:: Provided data ::

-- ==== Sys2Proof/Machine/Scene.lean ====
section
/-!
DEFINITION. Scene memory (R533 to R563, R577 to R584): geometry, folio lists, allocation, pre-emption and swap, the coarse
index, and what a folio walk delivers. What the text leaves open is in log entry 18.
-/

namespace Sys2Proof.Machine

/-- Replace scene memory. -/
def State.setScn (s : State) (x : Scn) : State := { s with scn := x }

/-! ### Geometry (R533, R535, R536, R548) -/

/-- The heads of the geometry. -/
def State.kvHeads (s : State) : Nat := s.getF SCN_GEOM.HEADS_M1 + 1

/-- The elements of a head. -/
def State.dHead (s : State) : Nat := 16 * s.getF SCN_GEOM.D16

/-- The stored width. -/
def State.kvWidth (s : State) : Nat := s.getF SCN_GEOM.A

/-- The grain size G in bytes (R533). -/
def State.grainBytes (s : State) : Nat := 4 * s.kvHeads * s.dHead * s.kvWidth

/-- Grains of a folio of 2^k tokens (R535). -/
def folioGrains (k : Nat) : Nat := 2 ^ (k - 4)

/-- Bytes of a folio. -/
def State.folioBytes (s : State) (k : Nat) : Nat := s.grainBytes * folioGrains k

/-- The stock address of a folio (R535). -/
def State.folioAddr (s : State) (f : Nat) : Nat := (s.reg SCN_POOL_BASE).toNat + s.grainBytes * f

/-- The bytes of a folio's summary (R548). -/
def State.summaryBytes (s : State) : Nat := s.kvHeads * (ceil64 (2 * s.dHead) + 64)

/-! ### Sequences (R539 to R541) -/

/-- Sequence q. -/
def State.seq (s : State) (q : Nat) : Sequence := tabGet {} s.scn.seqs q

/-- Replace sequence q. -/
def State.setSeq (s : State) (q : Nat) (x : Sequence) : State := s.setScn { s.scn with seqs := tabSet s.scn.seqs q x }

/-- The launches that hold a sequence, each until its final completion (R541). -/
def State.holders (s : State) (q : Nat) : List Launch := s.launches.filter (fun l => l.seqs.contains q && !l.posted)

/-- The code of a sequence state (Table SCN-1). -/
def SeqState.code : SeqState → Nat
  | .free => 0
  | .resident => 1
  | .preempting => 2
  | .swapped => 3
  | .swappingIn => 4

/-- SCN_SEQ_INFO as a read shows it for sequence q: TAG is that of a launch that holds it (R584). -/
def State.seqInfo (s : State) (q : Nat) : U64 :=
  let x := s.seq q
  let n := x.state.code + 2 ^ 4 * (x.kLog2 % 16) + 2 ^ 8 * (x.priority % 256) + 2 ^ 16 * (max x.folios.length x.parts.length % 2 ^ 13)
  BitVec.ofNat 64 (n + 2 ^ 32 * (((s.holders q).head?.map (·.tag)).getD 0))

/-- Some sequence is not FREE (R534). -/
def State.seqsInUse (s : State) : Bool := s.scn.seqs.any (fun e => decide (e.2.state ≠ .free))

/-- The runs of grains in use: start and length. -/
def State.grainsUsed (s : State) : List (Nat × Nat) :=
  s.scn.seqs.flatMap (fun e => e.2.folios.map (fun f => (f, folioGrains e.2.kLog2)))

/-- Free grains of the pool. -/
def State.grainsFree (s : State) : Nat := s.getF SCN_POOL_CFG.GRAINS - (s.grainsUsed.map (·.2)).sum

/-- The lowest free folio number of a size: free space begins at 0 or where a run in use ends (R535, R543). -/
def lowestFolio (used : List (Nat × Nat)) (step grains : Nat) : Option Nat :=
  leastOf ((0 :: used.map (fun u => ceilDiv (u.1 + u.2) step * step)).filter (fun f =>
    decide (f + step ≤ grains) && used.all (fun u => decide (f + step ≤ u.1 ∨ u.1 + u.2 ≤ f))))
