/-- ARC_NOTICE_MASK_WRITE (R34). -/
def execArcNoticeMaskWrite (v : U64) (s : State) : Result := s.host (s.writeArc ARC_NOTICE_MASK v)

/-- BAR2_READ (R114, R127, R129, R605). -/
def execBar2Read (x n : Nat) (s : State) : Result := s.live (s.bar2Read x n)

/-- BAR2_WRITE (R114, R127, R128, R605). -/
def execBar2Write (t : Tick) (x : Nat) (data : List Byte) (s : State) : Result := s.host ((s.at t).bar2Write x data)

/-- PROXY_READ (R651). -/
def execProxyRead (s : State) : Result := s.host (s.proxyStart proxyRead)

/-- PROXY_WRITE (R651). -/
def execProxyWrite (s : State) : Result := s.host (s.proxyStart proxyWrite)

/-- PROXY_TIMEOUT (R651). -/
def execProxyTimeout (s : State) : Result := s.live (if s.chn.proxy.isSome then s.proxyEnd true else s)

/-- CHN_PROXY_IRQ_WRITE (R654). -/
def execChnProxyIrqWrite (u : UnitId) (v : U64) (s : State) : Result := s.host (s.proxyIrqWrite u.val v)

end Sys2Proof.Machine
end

:::

:: Work request ::
Above are the records; print exactly the lines from the line with "PROXY_READ (R651). -/" to the line with "CHN_PROXY_IRQ_WRITE (R654). -/", including both, and nothing else.

:: The answer ::
/-- PROXY_READ (R651). -/
def execProxyRead (s : State) : Result := s.host (s.proxyStart proxyRead)

/-- PROXY_WRITE (R651). -/
def execProxyWrite (s : State) : Result := s.host (s.proxyStart proxyWrite)

/-- PROXY_TIMEOUT (R651). -/
def execProxyTimeout (s : State) : Result := s.live (if s.chn.proxy.isSome then s.proxyEnd true else s)

/-- CHN_PROXY_IRQ_WRITE (R654). -/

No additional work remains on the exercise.